Their first job should be to successfully attract outside companies that will move into our amazing little town so that our population can grow, instead of shrinking as it does now, and then the downtown retailers will have lots of chance to succeed as Sackville prospers. And, assist local budding entrepreneurs in getting their companies off the ground without miles of red tape. Stop putting up WALLS!
YES indeed, like the way it was here in Sackville 60 years ago.
The following businesses owners did move to town to set up shop and grow Sackville’s economy and population. All within the last 10 years. Why wouldn’t you want to help them during a global pandemic? Who will want to relocate here if you don’t take care of the ones who already came?
Napule Food and Wine
Pizza Delight (current owners)
Hounds of Vintage
x on York
Pi by Crow
Thunder and Lightning
Dave’s Rock Exchange
How can you not see this, do you have blinders on? What business are you waiting for?
What some might consider red tape, others might see as necessary precautions. What some see as unnecessary regulations, others might see as protecting the public. I think we all want our town to prosper, but we are in a new world because of covid19, because of the growing inequality in our communities, and the price we will inevitably be paying as human made climate change continues to devastate our earth for generations to come. The covid19 committee a was a good place to start; its purpose being to care for each other, especially the most vulnerable. That process needs to be expanded and perhaps that is where the money can go, if that seems wise.
The COVID19 pandemic could cause there to be a significant decline in the number of university students living in Sackville this fall, thus hurting the local economy. The number of tourists visiting Sackville this summer/fall will likely be down due to closed borders and travel restrictions.
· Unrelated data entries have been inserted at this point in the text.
/-- An allocated extent keeps the list disjoint (R43, R44). -/
theorem disjoint_insert {l : List Extent} {length a : Nat} {n : Slot} (hd : extentsDisjoint l)
    (ha : firstFit length l 0 = some a) : extentsDisjoint (insertExtent { start := a, length := length, slot := n } l) := by
  obtain ⟨hp, hl⟩ := hd
  obtain ⟨-, hb, hf⟩ := firstFit_some (hp.imp (fun h => h.1)) hl ha
  refine ⟨?_, fun e he => ?_⟩
  · clear ha hl
    induction l with
    | nil => exact List.pairwise_singleton _ _
    | cons e l ih =>
      obtain ⟨he, hp⟩ := List.pairwise_cons.1 hp
      have h1 := hf e List.mem_cons_self
      unfold insertExtent
      split
      · refine List.pairwise_cons.2 ⟨fun f hm => ?_, ih hp (fun f hm => hf f (List.mem_cons_of_mem _ hm))⟩
        rcases mem_insertExtent.1 hm with rfl | hm
        · exact ⟨by simp only at *; omega, fun x _ _ => by simp only at *; omega⟩
        · exact he f hm
      · refine List.pairwise_cons.2 ⟨fun f hm => ?_, List.pairwise_cons.2 ⟨he, hp⟩⟩
        have h2 := hf f hm
        have h3 : a ≤ f.start := by
          rcases List.mem_cons.1 hm with rfl | hm
          · simp only at *; omega
          · have := (he f hm).1; simp only at *; omega
        exact ⟨h3, fun x _ _ => by simp only at *; omega⟩
  · rcases mem_insertExtent.1 he with rfl | he
    · exact hb
    · exact hl e he

/-- A released extent keeps the list disjoint (R43, R45). -/
theorem disjoint_filter {l : List Extent} {f : Extent → Bool} (hd : extentsDisjoint l) : extentsDisjoint (l.filter f) :=
  ⟨hd.1.filter f, fun e he => hd.2 e (List.mem_of_mem_filter he)⟩

/-! ## What an operation keeps -/

/-- Two kinds differ in their spare pumps or their route alone. -/
def sameKind : EntryKind → EntryKind → Prop
  | .line _, .line _ => True
  | .branching _, .branching _ => True
  | .equalizer, .equalizer => True
  | _, _ => False

/-- Closed under every named update but those of replies and resets, each with what is known where it is made. -/
structure Quiet (P : State → Prop) : Prop where
  setRecord {s i p r} : P s → P (State.setRecord s i p r)
  remark {s i e b} : State.entry s i = some e → P s → P (s.setEntry i (some { e with mark := b }))
  rekind {s i e k} : State.entry s i = some e → sameKind e.kind k → P s → P (s.setEntry i (some { e with kind := k }))
  define {s : State} {i e} : kindFits i e.kind → 1 ≤ e.address.toNat → e.address.toNat ≤ 254 →
    s.addressTaken i e.address = false → P s → P (s.setEntry i (some e))
  undefine {s : State} {i} : P s → P (s.setEntry i none)
  setPath {s p l} : P s → P (State.setPath s p l)
  setSpan {s src n} : P s → P (State.setSpan s src n)
  setAssemblyList {s src l} : P s → P (State.setAssemblyList s src l)
  setChannel {s : State} {c ch} : ch.point = (s.channel c).point ∨ ch.point = none → P s → P (s.setChannel c ch)
  closePoint {s : State} {c ch p} : ch.point = some p → (∀ d, d ≠ c → (s.channel d).point ≠ some p) → P s → P (s.setChannel c ch)
  setPointEnabled {s c p b} : P s → P (State.setPointEnabled s c p b)
  setDarkMark {s p b} : P s → P (State.setDarkMark s p b)
  setCeilingOf {s p x} : -7612 ≤ x → x ≤ -2194 → P s → P (State.setCeilingOf s p x)
  setCells {s : State} {t} : (Table.wf 0 s.ecr.cells → Table.wf 0 t) → P s → P (s.setCells t)
  setExtents {s : State} {l} : (extentsDisjoint s.ecr.extents → extentsDisjoint l) → P s → P (s.setExtents l)
  setThresholdValues {s f t d} : 1 ≤ f → f ≤ 4096 → 50 ≤ t → t ≤ 1000 → 100 ≤ d → d ≤ 3000 → P s →
    P (State.setThresholdValues s f t d)
  setPrevious {s p c} : P s → P (State.setPrevious s p c)
  setLastServed {s p} : P s → P (State.setLastServed s p)
  setService {s : State} {l} : (s.fga.service.Perm allPairs → l.Perm allPairs) → P s → P (s.setService l)
  setCampaign {s n c} : P s → P (State.setCampaign s n c)
  setChain {s p l} : P s → P (State.setChain s p l)
  setDemand {s : State} {l} : l.length ≤ 8 ∨ l.length ≤ s.cen.demand.length → P s → P (s.setDemand l)
  setPeriodicList {s : State} {l} : l.length ≤ 16 ∨ l.length ≤ s.cen.periodic.length → P s → P (s.setPeriodicList l)
  setLineDarkMark {s p b} : P s → P (State.setLineDarkMark s p b)
  setGate {s g x} : P s → P (State.setGate s g x)
  setOrder {s n o} : P s → P (State.setOrder s n o)
  setAcceptance {s l} : P s → P (State.setAcceptance s l)
  setWorking {s c w} : P s → P (State.setWorking s c w)
  setInverted {s c b} : P s → P (State.setInverted s c b)
  setSettings {s : State} {x : OrderSettings} : 1 ≤ x.limit → x.limit ≤ 4 → P s → P { s with isu := { s.isu with settings := x } }
  setBaseline {s p i b} : P s → P (State.setBaseline s p i b)
  setStore {s : State} {t} : (Table.wf (0xFF : Byte) s.bst.store → Table.wf (0xFF : Byte) t) → P s → P (s.setStore t)
  setStoreOp {s op} : P s → P (State.setStoreOp s op)
  setStaging {s l} : P s → P (State.setStaging s l)
  setLastOp {s x} : P s → P (State.setLastOp s x)
  setLevel {s : State} {src l} : (s.setLevel src l).someLevelZero = true → P s → P (s.setLevel src l)
  setReports {s : State} {l} : (s.clk.reports.Nodup → l.Nodup) → P s → P (s.setReports l)
  setAssembler {s a} : P s → P (State.setAssembler s a)
  setTransmitter {s t} : P s → P (State.setTransmitter s t)
  setPendingReset {s k} : P s → P (State.setPendingReset s k)
  setBreak {s x y} : P s → P (State.setBreak s x y)
  enterReady {s} : P s → P (State.enterReady s)
  takeFree {s} : P s → P (State.takeFree s)

/-- Closed under what any request's block may do. -/
structure Asked (P : State → Prop) : Prop extends Quiet P where
  setTimingValue {s change interval} : P s → P (State.setTimingValue s change interval)
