-- ==== Sys2Proof/Laws/KeptAnswers.lean ====
section
/-! SUPPORT. What the owning blocks' answers keep: one lemma per request that changes state. -/

namespace Sys2Proof.Machine.Quiet

variable {P : State → Prop} (K : Quiet P) {s : State} (h : P s) {a : Asker} {t : State} {d : List Byte}
include K h

theorem answerSelectSpan {span : Byte} (ha : Machine.answerSelectSpan span a s = .ok (t, d)) : P t := by
  unfold Machine.answerSelectSpan at ha
  split at ha
  · cases ha
  · cases ha; exact K.setSpan h

theorem restartRecord {i : Index} {p : Pair} : P (s.restartRecord i p) := by
  unfold State.restartRecord
  split
  · exact K.setRecord h
  · exact K.queueOrigin (K.setRecord h)

theorem restartRecords {i : Index} : P (s.restartRecords i) := foldl_keeps (P := P) (fun _ _ hs => K.restartRecord hs) _ h

omit K h in
theorem kindFits_of_entryKindAt {i : Index} {k sp r : Nat} {x : EntryKind} (hx : entryKindAt i k sp r = some x) :
    kindFits i x := by
  unfold entryKindAt at hx
  split at hx
  · split at hx
    · cases hx; assumption
    · cases hx
  · split at hx
    · cases hx; assumption
    · cases hx
  · split at hx
    · cases hx; assumption
    · cases hx
  · cases hx

theorem answerDefineEntry {ref : Reference} {k ad sp r : Byte}
    (ha : Machine.answerDefineEntry ref k ad sp r a s = .ok (t, d)) : P t := by
  unfold Machine.answerDefineEntry at ha
  split at ha
  · cases ha
  · split at ha
    · cases ha
    · rename_i i _ x hx
      split at ha
      · cases ha
      · rename_i hr
        split at ha
        · cases ha
        · split at ha
          · cases ha
          · rename_i hd
            obtain ⟨rfl, -⟩ := Prod.mk.inj (Except.ok.inj ha)
            have h1 : 1 ≤ ad.toNat := by
              rcases Nat.eq_zero_or_pos ad.toNat with h0 | h0
              · exact absurd (.inl h0) hr
              · exact h0
            have h2 : ad.toNat ≤ 254 := Nat.le_of_not_lt fun x => hr (.inr (.inl x))
            exact K.restartRecords (K.define (kindFits_of_entryKindAt hx) h1 h2 (Bool.eq_false_iff.2 hd) h)

theorem undefineEntry {i : Index} : P (s.undefineEntry i) :=
  foldl_keeps (P := P) (fun _ _ hs => K.setRecord hs) _ (K.undefine h)

theorem answerDropEntry {ref : Reference} (ha : Machine.answerDropEntry ref a s = .ok (t, d)) : P t := by
  unfold Machine.answerDropEntry at ha
  split at ha
  · cases ha
  · split at ha
    · cases ha
    · split at ha
      · cases ha; exact h
      · cases ha; exact K.undefineEntry h

theorem clearConditions {i : Index} {l : List Pair} : P (s.clearConditions i l) := by
  unfold State.clearConditions
  exact foldl_keeps (P := P) (fun _ _ hs => K.setCondition hs) _ h

theorem answerClearCondition {ref : Reference} {p : Byte} (ha : Machine.answerClearCondition ref p a s = .ok (t, d)) : P t := by
  unfold Machine.answerClearCondition at ha
  split at ha
  · split at ha
    · cases ha
    · cases ha; exact K.clearConditions h
  · cases ha

theorem answerPathAppend {r : Byte} {l : List SentElement} (ha : Machine.answerPathAppend r l a s = .ok (t, d)) : P t := by
  unfold Machine.answerPathAppend at ha
  split at ha
  · cases ha
  · dsimp only at ha
    rename_i l' _
    by_cases hl : 128 < ((if r = 1 then [] else s.assemblyList a.source) ++ l').length
    · rw [if_pos hl] at ha; cases ha
    · rw [if_neg hl] at ha; cases ha; exact K.setAssemblyList h

theorem installPath {src : Source} {p : Pair} : P (s.installPath src p) := by
  unfold State.installPath
  exact foldl_keeps (P := P) (fun _ _ hs => K.setCondition hs) _ (K.setAssemblyList (K.setPath h))

theorem answerSetPath {p : Byte} (ha : Machine.answerSetPath p a s = .ok (t, d)) : P t := by
  unfold Machine.answerSetPath at ha
  split at ha
  · cases ha
  · dsimp only at ha
    split at ha
    · cases ha
    · split at ha
      · cases ha
      · split at ha
        · cases ha
        · split at ha
          · cases ha
          · cases ha; exact K.installPath h

theorem answerStart {r : CampaignRequest} (ha : Machine.answerStart r a s = .ok (t, d)) : P t := by
  unfold Machine.answerStart at ha
  split at ha
  · cases ha
  · split at ha
    · cases ha
    · split at ha
      · cases ha
      · cases ha
        refine K.setDemand (.inl ?_) (K.setCampaign h)
        simp; omega

omit K h in
theorem length_insertSlot (n : Slot) (l : List Slot) : (insertSlot n l).length = l.length + 1 := by
  induction l with
  | nil => rfl
  | cons m l ih => unfold insertSlot; split <;> simp [ih]

theorem answerSchedule {r : CampaignRequest} {x : BitVec 16} {y : Byte}
    (ha : Machine.answerSchedule r x y a s = .ok (t, d)) : P t := by
  unfold Machine.answerSchedule at ha
  split at ha
  · split at ha
    · cases ha
    · split at ha
      · cases ha
      · cases ha
        refine K.setPeriodicList (.inl ?_) (K.setCampaign h)
        rw [length_insertSlot]; omega
  · cases ha

omit K h in
theorem length_withoutSlot (l : List Slot) (n : Slot) : (withoutSlot l n).length ≤ l.length := List.length_filter_le _ _

theorem abortWaiting {n : Slot} : P (s.abortWaiting n) := by
  unfold State.abortWaiting
  exact K.queueOrigin (K.setCampaign (K.setPeriodicList (.inr (length_withoutSlot _ _))
    (K.setDemand (.inr (length_withoutSlot _ _)) h)))

theorem abortRoot {p : Pair} {n : Slot} {above : List Slot} : P (s.abortRoot p n above) := by
  unfold State.abortRoot
  exact K.queueOrigin (K.setCampaign (K.setPeriodicList (.inr (length_withoutSlot _ _))
    (K.setChain (K.releaseExtent (K.dropSlots h)))))

theorem abortChild {p : Pair} {n : Slot} {below above : List Slot} : P (s.abortChild p n below above) := by
  unfold State.abortChild
  split
  · exact h
  · dsimp only
    refine K.unwind ?_ _
    split
    · exact K.writeRefined (K.setCampaign (K.setChain (K.dropSlot (K.dropSlots h))))
    · exact K.setCampaign (K.setChain (K.dropSlot (K.dropSlots h)))

theorem abortOnChain {n : Slot} (ha : s.abortOnChain n = .ok (t, d)) : P t := by
  unfold State.abortOnChain at ha
  dsimp only at ha
  split at ha
  · cases ha
  · cases ha; exact K.abortRoot h
  · cases ha; exact K.abortChild h

theorem answerAbort {slot : Byte} (ha : Machine.answerAbort slot a s = .ok (t, d)) : P t := by
  unfold Machine.answerAbort at ha
  split at ha
  · cases ha
  · split at ha
    · cases ha
    · split at ha
      any_goals cases ha
      all_goals
        split at ha
        · first
            | (cases ha; exact K.abortWaiting h)
            | exact K.abortOnChain h ha
        · cases ha

theorem answerRelease {slot : Byte} (ha : Machine.answerRelease slot a s = .ok (t, d)) : P t := by
  unfold Machine.answerRelease at ha
  split at ha
  · cases ha
  · split at ha
    any_goals cases ha
    all_goals
      split at ha
      · cases ha; exact K.freeUp h
      · cases ha

theorem acceptOrder {k : OrderNo} {o : Order} : P (s.acceptOrder k o) := by
  unfold State.acceptOrder
  exact K.setCondition (K.setOrderMark (K.setCampaign (K.setAcceptance (K.setOrder h))))

theorem answerIsolate {g : Byte} {ref : Reference} {p x f : Byte} (ha : Machine.answerIsolate g ref p x f a s = .ok (t, d)) :
    P t := by
  unfold Machine.answerIsolate at ha
  split at ha
  · split at ha
    · cases ha
    · split at ha
      · cases ha
      · split at ha
        · cases ha
        · cases ha
        · cases ha; exact K.acceptOrder h
  · cases ha

theorem answerWithdrawOrder {o : Byte} (ha : Machine.answerWithdrawOrder o a s = .ok (t, d)) : P t := by
  unfold Machine.answerWithdrawOrder at ha
  split at ha
  · cases ha
  · split at ha
    · cases ha
    · split at ha
      · cases ha
      · split at ha
        · cases ha; exact K.failOrder h
        · cases ha

omit K h in
theorem clampNat_range {lo hi : Nat} (hh : lo ≤ hi) (x : Nat) : lo ≤ clampNat lo hi x ∧ clampNat lo hi x ≤ hi := by
  unfold clampNat; split
  · omega
  · split <;> omega

omit K h in
theorem clampInt_range {lo hi : Int} (hh : lo ≤ hi) (x : Int) : lo ≤ clampInt lo hi x ∧ clampInt lo hi x ≤ hi := by
  unfold clampInt; split
  · omega
  · split <;> omega

theorem answerSetOrderSettings {c q l : Byte} (ha : Machine.answerSetOrderSettings c q l a s = .ok (t, d)) : P t := by
  unfold Machine.answerSetOrderSettings at ha
  split at ha
  · cases ha
    exact K.setSettings (clampNat_range (by decide) _).1 (clampNat_range (by decide) _).2 h
  · cases ha

theorem answerDefineGate {n : Byte} {g : GateRequest} (ha : Machine.answerDefineGate n g a s = .ok (t, d)) : P t := by
  unfold Machine.answerDefineGate at ha
  split at ha
  · cases ha; exact K.setGate h
  · cases ha

theorem answerDropGate {n : Byte} (ha : Machine.answerDropGate n a s = .ok (t, d)) : P t := by
  unfold Machine.answerDropGate at ha
  split at ha
  · cases ha
  · cases ha; exact K.setGate h

omit h in
theorem adopted {p : Pair} (l : List ResultElement) {acc : State × Nat × Nat} (h : P acc.1) :
    P (l.foldl (adoptElement p) acc).1 := by
  induction l generalizing acc with
  | nil => exact h
  | cons r l ih =>
    refine ih ?_
    unfold adoptElement
    split
    · exact h
    · split
      · exact h
      · exact K.setBaseline h

theorem answerAdopt {slot : Byte} (ha : Machine.answerAdopt slot a s = .ok (t, d)) : P t := by
  unfold Machine.answerAdopt at ha
  split at ha
  · cases ha
  · split at ha
    · cases ha
    · cases ha; exact K.adopted _ h

theorem answerDropBaseline {p : Byte} {f l : BitVec 16} (ha : Machine.answerDropBaseline p f l a s = .ok (t, d)) : P t := by
  unfold Machine.answerDropBaseline at ha
  split at ha
  · split at ha
    · cases ha
    · cases ha; exact foldl_keeps (P := P) (fun _ _ hs => K.setBaseline hs) _ h
  · cases ha

theorem settleProgrammed {p : Pair} {x : Staged} : P (s.settleProgrammed p x) := by
  unfold State.settleProgrammed
  split
  · split
    · exact K.setBaseline h
    · exact h
  · exact h

theorem endCommit {job : CommitJob} {stop : Reason} : P (s.endCommit job stop) := by
  unfold State.endCommit
  exact K.queueOrigin (K.setLastOp (K.setStoreOp (K.setStaging
    (foldl_keeps (P := P) (fun _ _ hs => K.settleProgrammed hs) _ h))))

theorem advanceCommit (l : List Staged) {job : CommitJob} : P (s.advanceCommit job l) := by
  induction l with
  | nil => exact K.endCommit h
  | cons x l ih =>
    unfold State.advanceCommit
    split
    · exact ih
    · split
      · exact K.setStoreOp (K.setStore (fun hw => Table.wf_set _ _ hw) h)
      · exact K.endCommit h

theorem answerCommit {p : Byte} {f : BitVec 16} {c : Byte} (ha : Machine.answerCommit p f c a s = .ok (t, d)) : P t := by
  unfold Machine.answerCommit at ha
  split at ha
  · split at ha
    · cases ha
    · cases ha; exact K.advanceCommit (K.setStaging h) _
  · cases ha

theorem slotDone {job : CommitJob} : P (s.slotDone job) := by
  unfold State.slotDone
  split
  · exact h
  · split
    · exact h
    · exact K.advanceCommit (K.setStore (fun hw => Table.wf_writeBytes _ hw _) h) _

theorem unstoreBlock {b : Fin 32} : P (s.unstoreBlock b) := by
  unfold State.unstoreBlock
  exact foldl_keeps (P := P) (fun _ _ hs => K.setBaseline hs) _ h

theorem answerEraseBlock {b : Byte} (ha : Machine.answerEraseBlock b a s = .ok (t, d)) : P t := by
  unfold Machine.answerEraseBlock at ha
  split at ha
  · cases ha
  · split at ha
    · cases ha
    · cases ha; exact K.setStoreOp h

theorem endErase {b : Fin 32} : P (s.endErase b) := by
  unfold State.endErase
  exact K.queueOrigin (K.setLastOp (K.setStoreOp (K.unstoreBlock (K.setStore (fun hw => Table.wf_clear _ _ hw) h))))

theorem loadSlot {n : Nat} : P (s.loadSlot n) := by
  unfold State.loadSlot
  split
  · exact K.setBaseline h
  · exact h

theorem loadImage : P s.loadImage := by
  unfold State.loadImage
  exact foldl_keeps (P := P) (fun _ _ hs => K.loadSlot hs) _ h

theorem answerSetSourceLevel {x l : Byte} (ha : Machine.answerSetSourceLevel x l a s = .ok (t, d)) : P t := by
  unfold Machine.answerSetSourceLevel at ha
  split at ha
  · split at ha
    · cases ha
    · split at ha
      · cases ha
      · rename_i hz
        cases ha
        exact K.setLevel (by simpa using hz) h
  · cases ha

theorem disconnect {c : Chan} : P (s.disconnect c) := by
  unfold State.disconnect
  split
  · split
    · exact K.loseChannel (K.setChannel (.inr rfl) h)
    · exact K.setChannel (.inr rfl) h
  · exact K.setChannel (.inr rfl) h
  · exact K.setChannel (.inr rfl) h

theorem answerSetCrosspoint {c p m : Byte} (ha : Machine.answerSetCrosspoint c p m a s = .ok (t, d)) : P t := by
  unfold Machine.answerSetCrosspoint at ha
  split at ha
  · cases ha
    split
    · exact K.disconnect (K.setPointEnabled h)
    · exact K.setPointEnabled h
  · cases ha

theorem restartBurst {c : Chan} {n : OrderNo} {o : Order} : P (s.restartBurst c n o) := by
  unfold State.restartBurst
  dsimp only
  split
  · exact K.clearWorking (K.setOrder h)
  · exact K.setChannel (.inl rfl) (K.clearWorking (K.setOrder h))

theorem cutByCeiling {c : Chan} {p : Pair} : P (s.cutByCeiling c p) := by
  unfold State.cutByCeiling
  split
  · split
    · exact K.zeroCampaign (K.setChannel (ch := parked (s.channel c)) (.inl rfl) h)
    · exact h
  · split
    · split
      · exact K.restartBurst h
      · exact h
    · exact h
  · split
    · split
      · exact K.setChannel (.inl rfl) h
      · exact h
    · exact h

theorem applyCeiling {p : Pair} {x : Int} (h1 : -7612 ≤ x) (h2 : x ≤ -2194) : P (s.applyCeiling p x) := by
  unfold State.applyCeiling
  split
  · split
    · exact K.cutByCeiling (K.setCeilingOf h1 h2 h)
    · exact K.setCeilingOf h1 h2 h
  · exact K.setCeilingOf h1 h2 h

theorem answerSetCeiling {p : Byte} {x : BitVec 16} (ha : Machine.answerSetCeiling p x a s = .ok (t, d)) : P t := by
  unfold Machine.answerSetCeiling at ha
  split at ha
  · cases ha
  · cases ha
    exact K.applyCeiling h (clampInt_range (by decide) _).1 (clampInt_range (by decide) _).2

theorem answerSetThresholds {f x y : BitVec 16} (ha : Machine.answerSetThresholds f x y a s = .ok (t, d)) : P t := by
  unfold Machine.answerSetThresholds at ha
  cases ha
  exact K.setThresholdValues (clampNat_range (by decide) _).1 (clampNat_range (by decide) _).2
    (clampNat_range (by decide) _).1 (clampNat_range (by decide) _).2 (clampNat_range (by decide) _).1
    (clampNat_range (by decide) _).2 h

theorem answerReset {w : Byte} (ha : Machine.answerReset w a s = .ok (t, d)) : P t := by
  unfold Machine.answerReset at ha
  cases ha
  exact K.setPendingReset h

/-! ## Queries: the state is the same -/

omit K in
theorem answerReadEntry {ref : Reference} (ha : Machine.answerReadEntry ref a s = .ok (t, d)) : P t := by
  unfold Machine.answerReadEntry at ha
  split at ha
  · cases ha
  · cases ha; exact h

omit K in
theorem answerReadSpan {x y : Byte} (ha : Machine.answerReadSpan x y a s = .ok (t, d)) : P t := by
  unfold Machine.answerReadSpan at ha
  split at ha
  · cases ha; exact h
  · cases ha

omit K in
theorem answerReadPath {x y z w : Byte} (ha : Machine.answerReadPath x y z w a s = .ok (t, d)) : P t := by
  unfold Machine.answerReadPath at ha
  split at ha
  · cases ha
  · cases ha; exact h

omit K in
theorem answerReadCampaign {x : Byte} (ha : Machine.answerReadCampaign x a s = .ok (t, d)) : P t := by
  unfold Machine.answerReadCampaign at ha
  split at ha
  · cases ha
  · cases ha; exact h

omit K in
theorem answerReadResults {x y z : Byte} (ha : Machine.answerReadResults x y z a s = .ok (t, d)) : P t := by
  unfold Machine.answerReadResults at ha
  split at ha
  · cases ha
  · cases ha; exact h

omit K in
theorem answerReadBaseline {x z w : Byte} {y : BitVec 16} (ha : Machine.answerReadBaseline x y z w a s = .ok (t, d)) : P t := by
  unfold Machine.answerReadBaseline at ha
  split at ha
  · cases ha; exact h
  · cases ha

end Sys2Proof.Machine.Quiet
end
So most businesses in Sackville will likely experience a marked decrease in their sales and profits for at least the next year.
I don’t feel helping out our smaller businesses in town with small grants through an Economic Recovery Fund is a bad idea if it is operated fairly. If new small start ups could also access the grants to help open their businesses that would benefit the town too.
It will be even harder to lure new businesses to town if more and more of our current businesses close down and Sackville is full of mostly empty storefronts in the downtown core and our Industrial Park is struggling. If small grants could help some of the businesses during these tough economic times to stay afloat that benefits the town. If we don’t try and help the small businesses in Sackville now during this unexpected economic downturn the town will likely see even more owners decide to close their doors for good.
Sackville “The Happy Heart of the Maritimes” – better to act now than wait until irreparable economic damage is done to the town that no Economic Development Manager will be able to resuscitate.